2.) In very large feature spaces users can expect core Relief-based algorithm scores to become less reliable when run on their own. This is because as the feature space becomes very large, the determination of nearest neighbors becomes more random. As a result, in very large feature spaces (e.g. > 10,000 features), users should consider combining a core Relief-based algorithm with an iterative approach such as TuRF (implemented here) or VLSRelieF, or Iterative Relief.
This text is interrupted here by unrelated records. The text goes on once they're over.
-- ==== Sys2Proof/Machine/State.lean ====
section
/-! DEFINITION. The state of the machine as plain data: every piece of state of 10_state R40 to R96, the parameters of the step,
the latched host requests, and the model's own counter of free values; the reasons to stop; and the state after reset. -/

namespace Sys2Proof.Machine

/-- Memory cells, sorted by key, none holding 0x00, which is what an unlisted cell reads as (log entries 3 and 4). The key is
`page * 16384 + offset`. -/
abbrev Memory := List Host.Cell

/-- The keys rise strictly from `lo` on, stay below `limit`, and no cell holds 0x00. -/
def cellsRise (limit : Nat) : Nat → Memory → Bool
  | _, [] => true
  | lo, (k, v) :: rest => decide (lo ≤ k) && decide (k < limit) && (v != 0) && cellsRise limit (k + 1) rest

/-- The canonical form of a memory of `limit` cells: keys strictly rising and below `limit`, no cell listed at 0x00. -/
def Memory.wf (limit : Nat) (m : Memory) : Bool := cellsRise limit 0 m

/-- The number of RAM cells, 8 pages of 16384 bytes (10_state R65). -/
def ramCells : Nat := 131072

/-- The number of ROM cells, the three pages ROM_128, ROM_48 and ROM_TRDOS in this order (00_scope R6). -/
def romCells : Nat := 49152

/-- Absolute time in T-states, 64 bits: the width of `T_total`, `edge_change` and `wd.next` (10_state R61, R77, R96), and, since all are
compared with `now()`, of every absolute time; sums wrap at it as 00_scope R11 says of registers (log entry 8). -/
abbrev Time := BitVec 64

/-- Interrupt mode (10_state R47). -/
inductive IntMode where
  | im0 | im1 | im2
deriving DecidableEq, Repr

/-- A logical block of a tape: host metadata (10_state R74). -/
structure TapeBlock where
  description : String
  offset : Nat
  total : Nat
deriving DecidableEq, Repr

/-- The Pulse Store and the tape playback state (10_state R72 to R80); `playPtr = none` is STOPPED; `end_ptr` is the length of
`image`. -/
structure Tape where
  pulses : List (BitVec 32)
  image : List Byte
  blocks : List TapeBlock
  playPtr : Option Nat
  resumePtr : Nat
  edgeChange : Time
  bit : Byte
  autostartArmed : Bool
deriving DecidableEq, Repr

/-- A Pulse Store that a loader hands over (51_tape R632, R665). -/
structure PulseStore where
  pulses : List (BitVec 32)
  image : List Byte
  blocks : List TapeBlock
deriving DecidableEq, Repr

/-- A track: each byte of `track_data` with its bit of `index_marks`; `trklen` is the length (10_state R83). -/
abbrev Track := List (Byte × Bool)

/-- Source image format of a disk, kept for the host's save-back (10_state R84, 00_scope R3). -/
inductive ImageFormat where
  | trd | scl | hob | fdi | td0 | udi | isd | pro
deriving DecidableEq, Repr

/-- A Track Store of one drive (10_state R82 to R84); track `cyl * sides + side` of `tracks`; `optype` bit 0 SECTOR_DIRTY,
bit 1 TRACK_FORMATTED. -/
structure Disk where
  present : Bool
  cyls : Nat
  sides : Nat
  tracks : List Track
  optype : Byte
  snaptype : ImageFormat
deriving DecidableEq, Repr

/-- The mechanics of one drive (10_state R85). -/
structure Drive where
  cyl : Nat
  motor : Time
deriving DecidableEq, Repr

/-- The states of the disk controller (10_state R90). -/
inductive WdState where
  | idle | wait | delayBeforeCmd | cmdRw | foundNextId | rdsec | read | wrsec | write | wrtrack | wrTrackData
  | type1Cmd | step | seekStart | seek | verify | reset
deriving DecidableEq, Repr

/-- The record of an ID field (52_wd1793 R702, R703). -/
structure Header where
  am : Nat
  c : Byte
  h : Byte
  r : Byte
  n : Byte
  idcrcOk : Bool
  hasData : Bool
  deleted : Bool
  datapos : Nat
deriving DecidableEq, Repr

/-- The WD1793 (10_state R90 to R96); `stepIn` says that `stepdirection` is +1, else it is -1. -/
structure Wd where
  state : WdState
  state2 : WdState
  cmd : Byte
  track : Byte
  sector : Byte
  data : Byte
  status : Byte
  system : Byte
  stepIn : Bool
  rwptr : Nat
  rwlen : Int
  rqs : Byte
  next : Time
  endWaitingAm : Time
  foundId : Option Header
  startCrc : Nat
deriving DecidableEq, Repr

/-- What a snapshot replaces (60_exceptions R868 `load_snapshot`). -/
structure Snapshot where
  a : Byte
  f : Byte
  b : Byte
  c : Byte
  d : Byte
  e : Byte
  h : Byte
  l : Byte
  aAlt : Byte
  fAlt : Byte
  bAlt : Byte
  cAlt : Byte
  dAlt : Byte
  eAlt : Byte
  hAlt : Byte
  lAlt : Byte
  ix : Word
  iy : Word
  sp : Word
  pc : Word
  i : Byte
  rLo : BitVec 7
  rHi : BitVec 1
  im : IntMode
  iff1 : Bool
  iff2 : Bool
  pFE : Byte
  p7FFD : Byte
  p1FFD : Byte
  ram : List Host.Cell
deriving DecidableEq, Repr

/-- A request the host has latched (60_exceptions R868; 51_tape R665; 52_wd1793 R754). -/
inductive HostRequest where
  | reset
  | startTape
  | stopTape
  | seekTape (pos : Nat)
  | loadTape (store : PulseStore)
  | loadDisk (d : BitVec 2) (store : Disk)
  | ejectDisk (d : BitVec 2)
  | loadSnapshot (snap : Snapshot)
  | keyboard (rows : List (Byte × BitVec 5))
deriving DecidableEq, Repr

/-- The reasons for a fault: none, since no instruction traps and no access fails (60_exceptions R830; log entry 29: safe). -/
inductive Fault where
deriving DecidableEq, Repr

/-- The reasons the model refuses a step. No instruction of the opcode table is refused. -/
inductive Refusal where
  /-- An instruction without a meaning yet, by its mnemonic; raised by `exec` only. Safe: the model stops. -/
  | notModelled (mnemonic : String)
  /-- Interrupt mode 0 with a bus byte that is no restart opcode (60_exceptions R844, 93_implementation_defined U4); raised by
  interrupt entry. Safe: the spec gives no effect. -/
  | im0BusByte
  /-- A Pulse Store that breaks 51_tape R632 (93_implementation_defined U9); raised by the `load_tape` request. Safe. -/
  | badPulseStore
  /-- A position outside `0..end_ptr` (51_tape R665); raised by the `seek_tape` request. Safe. -/
  | seekOutOfRange
  /-- A Track Store that breaks 10_state R82, R83 (93_implementation_defined U9); raised by the `load_disk` request. Safe. -/
  | badTrackStore
  /-- A disk change on the selected drive while the controller is busy (52_wd1793 R754, 93_implementation_defined U14); raised by
  the `load_disk` and `eject_disk` requests. Safe. -/
  | diskSwapWhileBusy
  /-- A passed-over prefix before a term that no prefix passes over: not an instruction, the decoder never yields it (log
  entry 20); raised by the two prefix meanings on an ill-formed term. Safe. -/
  | illFormedPrefix
deriving DecidableEq, Repr

/-- The state of the machine (10_state). -/
structure State where
  /-- Main register file (R40). -/
  a : Byte
  f : Byte
  b : Byte
  c : Byte
  d : Byte
  e : Byte
  h : Byte
  l : Byte
  /-- Alternate register file A' F' B' C' D' E' H' L' (R41). -/
  aAlt : Byte
  fAlt : Byte
  bAlt : Byte
  cAlt : Byte
  dAlt : Byte
  eAlt : Byte
  hAlt : Byte
  lAlt : Byte
  /-- Index registers (R42). -/
  ix : Word
  iy : Word
  /-- Stack pointer (R43). -/
  sp : Word
  /-- Program counter (R44). -/
  pc : Word
  /-- Interrupt vector register (R45). -/
  i : Byte
  /-- `R_lo` (R46). -/
  rLo : BitVec 7
  /-- `R_hi` (R46). -/
  rHi : BitVec 1
  /-- Interrupt mode (R47). -/
  im : IntMode
  /-- Interrupt flip-flops (R48). -/
  iff1 : Bool
  iff2 : Bool
  /-- Frame time of the last `EI` (R49). -/
  eiPos : Int
  /-- Frame time of the last `HALT` (R50). -/
  haltPos : Nat
  /-- The CPU waits for an interrupt (R51). -/
  halted : Bool
  /-- Frame-relative T-states (R60). -/
  t : Nat
  /-- `T_total` (R61). -/
  tTotal : Time
  /-- `frame_counter` (R62). -/
  frameCounter : Nat
  /-- RAM, 8 pages (R65). -/
  ram : Memory
  /-- The ROM pool, a parameter that no step changes (R66; log entry 4). -/
  rom : Memory
  /-- Paging latch (R67). -/
  p7FFD : Byte
  /-- Secondary paging latch, no effect (R68). -/
  p1FFD : Byte
  /-- TR-DOS paging is active (R69). -/
  dos : Bool
  /-- Last byte written to port 0xFE (R70). -/
  pFE : Byte
  /-- Tape (R72 to R80). -/
  tape : Tape
  /-- Track Stores of drives 0 to 3 (R82 to R84). -/
  disks : Four Disk
  /-- Drive mechanics (R85). -/
  drives : Four Drive
  /-- WD1793 (R90 to R96). -/
  wd : Wd
  /-- Keyboard input by the high byte of the port; a byte not listed reads 0x1F (00_scope R8). -/
  kbd : List (Byte × BitVec 5)
  /-- Latched host requests, oldest first (60_exceptions R868). -/
  requests : List HostRequest
  /-- The parameters of the step (R116, 00_scope R4 to R10). -/
  cfg : Config
  /-- The model's own: how many free values have been drawn (log entry 7). -/
  draws : Nat
deriving DecidableEq, Repr

/-- An empty drive (10_state R82; log entry 25). -/
def noDisk : Disk where
  present := false
  cyls := 0
  sides := 1
  tracks := []
  optype := 0
  snaptype := .trd

/-- The WD1793 after reset (10_state R114). -/
def wdReset : Wd where
  state := .reset
  state2 := .idle
  cmd := 0x03
  track := 0x00
  sector := 0x01
  data := 0x00
  status := 0x00
  system := 0x00
  stepIn := true
  rwptr := 0
  rwlen := 0
  rqs := 0
  next := 0
  endWaitingAm := 0
  foundId := none
  startCrc := 0

/-- The machine right after power-on reset (10_state R110 to R114; 70_reset_and_hazards R880 to R885). Registers the spec leaves
unspecified are zero (log entry 1), and the kept state is empty (log entries 3, 4, 25). -/
def State.reset : State where
  a := 0
  f := 0
  b := 0
  c := 0
  d := 0
  e := 0
  h := 0
  l := 0
  aAlt := 0
  fAlt := 0
  bAlt := 0
  cAlt := 0
  dAlt := 0
  eAlt := 0
  hAlt := 0
  lAlt := 0
  ix := 0
  iy := 0
  sp := 0
  pc := 0x0000
  i := 0x00
  rLo := 0
  rHi := 0
  im := .im0
  iff1 := false
  iff2 := false
  eiPos := -1
  haltPos := 0
  halted := false
  t := 0
  tTotal := 0
  frameCounter := 0
  ram := []
  rom := []
  p7FFD := 0x00
  p1FFD := 0x00
  dos := false
  pFE := 0x00
  tape := {
    pulses := []
    image := []
    blocks := []
    playPtr := none
    resumePtr := 0
    edgeChange := 0
    bit := 0x00
    autostartArmed := false }
  disks := ⟨noDisk, noDisk, noDisk, noDisk⟩
  drives := ⟨⟨0, 0⟩, ⟨0, 0⟩, ⟨0, 0⟩, ⟨0, 0⟩⟩
  wd := wdReset
  kbd := []
  requests := []
  cfg := Config.default
  draws := 0

end Sys2Proof.Machine
end

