/-- FOUND_NEXT_ID (52_wd1793 R736). -/
def State.wdFound (s : State) : State :=
  match s.wd.foundId with
  | none => { s with wd := (s.wd.setStatus stNotFound).finish }
  | some x =>
    let w := { s.wd with status := s.wd.status &&& ~~~stCrcErr }
    if isType1 w.cmd then { s with wd := w.finish }
    else if isReadAddress w.cmd then { s with wd := { w with rwptr := x.am + 2, rwlen := 6, state := .read } }
    else if isWriteSector w.cmd then { s with wd := w.raiseDrq.waitThen (later w.next (9 * s.tsByte)) .wrsec }
    else
      let next := if s.cfg.wd93Nodelay then w.next else later w.next ((x.datapos - (x.am + 2)) * s.tsByte)
      { s with wd := w.waitThen next .rdsec }

/-- RDSEC (52_wd1793 R737). Without an ID, which no run reaches, the command ends (log entry 31). -/
def State.wdRdsec (s : State) : State :=
  match s.wd.foundId with
  | none => { s with wd := s.wd.finish }
  | some x =>
    { s with wd := { s.wd with
        rwptr := x.datapos
        rwlen := (dataLen x.n : Int)
        status := if x.deleted then s.wd.status ||| stRecordType else s.wd.status &&& ~~~stRecordType
        state := .read } }

/-- READ with a byte to stage (52_wd1793 R738). -/
def State.wdStage (s : State) : State :=
  let w := if s.wd.rqs &&& rqDrq = 0 then s.wd else s.wd.setStatus stLost
  let v := s.trackByte w.rwptr
  let w1 := { w with data := v, rwptr := w.rwptr + 1, rwlen := w.rwlen - 1 }.raiseDrq
  let s1 := { s with wd := w1.waitThen (later w1.next s.tsByte) .read }
  if s.wd.rwptr < s.trkLen then s1 else s1.drawn

/-- READ after the last byte (52_wd1793 R738). -/
def State.wdReadEnd (s : State) : State :=
  let w := s.wd
  if isReadSector w.cmd then
    let ok :=
      match w.foundId with
      | some x => s.datCrcOk x
      | none => true
    let inside :=
      match w.foundId with
      | some x => decide (x.datapos + dataLen x.n + 2 ≤ s.trkLen)
      | none => true
    let w1 := if ok then w else w.setStatus stCrcErr
    let w2 := if w.cmd.getLsbD 4 then { w1 with sector := w1.sector + 1, state := .cmdRw } else w1.finish
    if inside then { s with wd := w2 } else { s with wd := w2 }.drawn
  else if isReadAddress w.cmd then
    match w.foundId with
    | some x =>
      let w1 := { w with sector := x.c }
      { s with wd := (if x.idcrcOk then w1 else w1.setStatus stCrcErr).finish }
    | none => { s with wd := w.finish }
  else { s with wd := w.finish }

/-- READ (52_wd1793 R738). -/
def State.wdRead (s : State) : State := if 0 < s.wd.rwlen then s.wdStage else s.wdReadEnd

/-- The preamble of a data field with its mark byte (52_wd1793 R739). -/
def preamble (mark : Byte) : List (Byte × Bool) :=
  List.replicate 12 (0x00, false) ++ List.replicate 3 (0xA1, true) ++ [(mark, false)]

/-- WRSEC (52_wd1793 R739). Without an ID, which no run reaches, the command ends (log entry 31). -/
def State.wdWrsec (s : State) : State :=
  if s.wd.rqs &&& rqDrq ≠ 0 then { s with wd := (s.wd.setStatus stLost).finish }
  else
    match s.wd.foundId with
    | none => { s with wd := s.wd.finish }
    | some x =>
      let mark := if s.wd.cmd.getLsbD 0 then 0xF8 else 0xFB
      let s1 := (s.markDisk 0x01).trkWrites (x.am + 30) (preamble mark)
      { s1 with wd := { s1.wd with
          rwptr := x.am + 30 + 16
          startCrc := x.am + 30 + 15
          rwlen := (dataLen x.n : Int)
          state := .write } }

/-- A late byte of a write is 0x00 with LOST_DATA (52_wd1793 R740, R742). -/
def Wd.takeByte (w : Wd) : Wd :=
  if w.rqs &&& rqDrq = 0 then w else { w.setStatus stLost with data := 0x00 }

/-- WRITE (52_wd1793 R740). -/
def State.wdWrite (s : State) : State :=
  let w := s.wd.takeByte
  let s1 := s.trkWrite w.rwptr w.data false
  let w1 := { w with rwptr := w.rwptr + 1, rwlen := w.rwlen - 1 }
  if 0 < w1.rwlen then { s1 with wd := w1.raiseDrq.waitThen (later w1.next s.tsByte) .write }
  else
    let k := crcAm (s1.trackBytesMod w1.startCrc w1.rwptr)
    let s2 := s1.trkWrites w1.rwptr [(hiByte k, false), (loByte k, false), (0xFF, false)]
    let w2 := { w1 with rwptr := w1.rwptr + 3 }
    if w2.cmd.getLsbD 4 then { s2 with wd := { w2 with sector := w2.sector + 1, state := .cmdRw } }
    else { s2 with wd := w2.finish }

/-- WRTRACK (52_wd1793 R741). -/
def State.wdWrtrack (s : State) : State :=
  let w := s.wd
  if w.rqs &&& rqDrq ≠ 0 then { s with wd := (w.setStatus stLost).finish }
  else if s.trkLen = 0 then { s with wd := (w.setStatus stNotFound).finish }
  else
    let s1 := s.markDisk 0x02
    let w1 := { w with rwptr := 0, rwlen := (s.trkLen : Int), startCrc := 0 }
    { s1 with wd := w1.waitThen (later w.next (s.waitIndex w.next)) .wrTrackData }

/-- The bytes that a data byte of write track puts on the track (52_wd1793 R742). DESIGN CHOICE: the positions `start_crc .. rwptr - 1`
of 0xF7 are taken mod `trklen`, as R740 takes them, where a change of drive or side has left them past the new track (log entry 34). -/
def State.formatBytes (s : State) (w : Wd) : List (Byte × Bool) :=
  if w.data = 0xF5 then [(0xA1, true)]
  else if w.data = 0xF6 then [(0xC2, true)]
  else if w.data = 0xF7 then
    let k := crcAm (s.trackBytesMod w.startCrc w.rwptr)
    [(hiByte k, false), (loByte k, false)]
  else [(w.data, false)]

/-- WR_TRACK_DATA (52_wd1793 R742). -/
def State.wdWrTrackData (s : State) : State :=
  let w := s.wd.takeByte
  let bytes := s.formatBytes w
  let s1 := s.trkWrites w.rwptr bytes
  let w1 := { w with
    startCrc := if w.data = 0xF5 then w.rwptr + 1 else w.startCrc
    rwptr := w.rwptr + bytes.length
    rwlen := w.rwlen - bytes.length }
  if 0 < w1.rwlen then { s1 with wd := w1.raiseDrq.waitThen (later w1.next (s.tsByte * bytes.length)) .wrTrackData }
  else { s1 with wd := w1.finish }

/-- TYPE1_CMD (52_wd1793 R743). -/
def State.wdType1 (s : State) : State :=
  let w := s.wd
  let w1 := { w with
    status := (w.status ||| stBusy) &&& ~~~(stDrq ||| stCrcErr ||| stNotFound ||| stWriteProt)
    rqs := 0 }
  if isSeek w.cmd then { s with wd := { w1 with state := .seekStart } }
  else { s with wd := { w1 with
      stepIn := if w.cmd.getLsbD 6 then !w.cmd.getLsbD 5 else w.stepIn
      state := .step } }

/-- SEEKSTART (52_wd1793 R744). -/
def State.wdSeekStart (s : State) : State :=
  let w := s.wd
  if w.cmd &&& 0xF0 = 0x00 then { s with wd := { w with track := 0xFF, data := 0x00, state := .seek } }
  else { s with wd := { w with state := .seek } }

/-- SEEK (52_wd1793 R745). -/
def State.wdSeek (s : State) : State :=
  let w := s.wd
  if w.data = w.track then { s with wd := { w with state := .verify } }
  else { s with wd := { w with stepIn := !decide (w.data < w.track), state := .step } }

/-- STEP (52_wd1793 R746). -/
def State.wdStep (s : State) : State :=
  let w := s.wd
  let dr := s.curDrive
  if dr.cyl = 0 && !w.stepIn then { s with wd := { w with track := 0, state := .verify } }
  else
    let track := if w.stepIn then w.track + 1 else w.track - 1
    let w1 := if isSeek w.cmd || w.cmd.getLsbD 4 then { w with track := track } else w
    let cyl := min s.cfg.maxPhysCyl (if w.stepIn then dr.cyl + 1 else dr.cyl - 1)
    { s with
      drives := s.drives.set s.driveSel { dr with cyl := cyl }
      wd := w1.waitThen (later w.next (s.stepT (w.cmd.extractLsb' 0 2))) (if isSeek w.cmd then .seek else .verify) }

/-- VERIFY (52_wd1793 R747). -/
def State.wdVerify (s : State) : State :=
  if s.wd.cmd.getLsbD 2 then s.startSearch else { s with wd := s.wd.finish }

/-- One turn of the loop of `process()` at time `time`; none where the loop ends (52_wd1793 R720, R722). -/
def State.wdTurn (s : State) (time : Time) : Option State :=
  match s.wd.state with
  | .idle => none
  | .reset => none
  | .wait => if time < s.wd.next then none else some { s with wd := { s.wd with state := s.wd.state2 } }
  | .delayBeforeCmd => some s.wdDelay
  | .cmdRw => some s.wdCmdRw
  | .foundNextId => some s.wdFound
  | .rdsec => some s.wdRdsec
  | .read => some s.wdRead
  | .wrsec => some s.wdWrsec
  | .write => some s.wdWrite
  | .wrtrack => some s.wdWrtrack
  | .wrTrackData => some s.wdWrTrackData
  | .type1Cmd => some s.wdType1
  | .step => some s.wdStep
  | .seekStart => some s.wdSeekStart
  | .seek => some s.wdSeek
  | .verify => some s.wdVerify

/-- The loop of `process()` (52_wd1793 R720). -/
def State.wdLoop (fuel : Nat) (time : Time) (s : State) : State :=
  match fuel with
  | 0 => s
  | n + 1 =>
    match s.wdTurn time with
    | none => s
    | some s1 => State.wdLoop n time s1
3.) When scaling up to big data problems, keep in mind that the data aspect that slows down ReBATE methods the most is the number of training instances, since Relief algorithms scale linearly with the number of features, but quadratically with the number of training instances. This is is the result of Relief-based methods needing to calculate a distance array (i.e. all pairwise distances between instances in the training dataset). If you have a very large number of training instances available, consider utilizing a class balanced random sampling of that dataset when running any ReBATE methods to save on memory and computational time.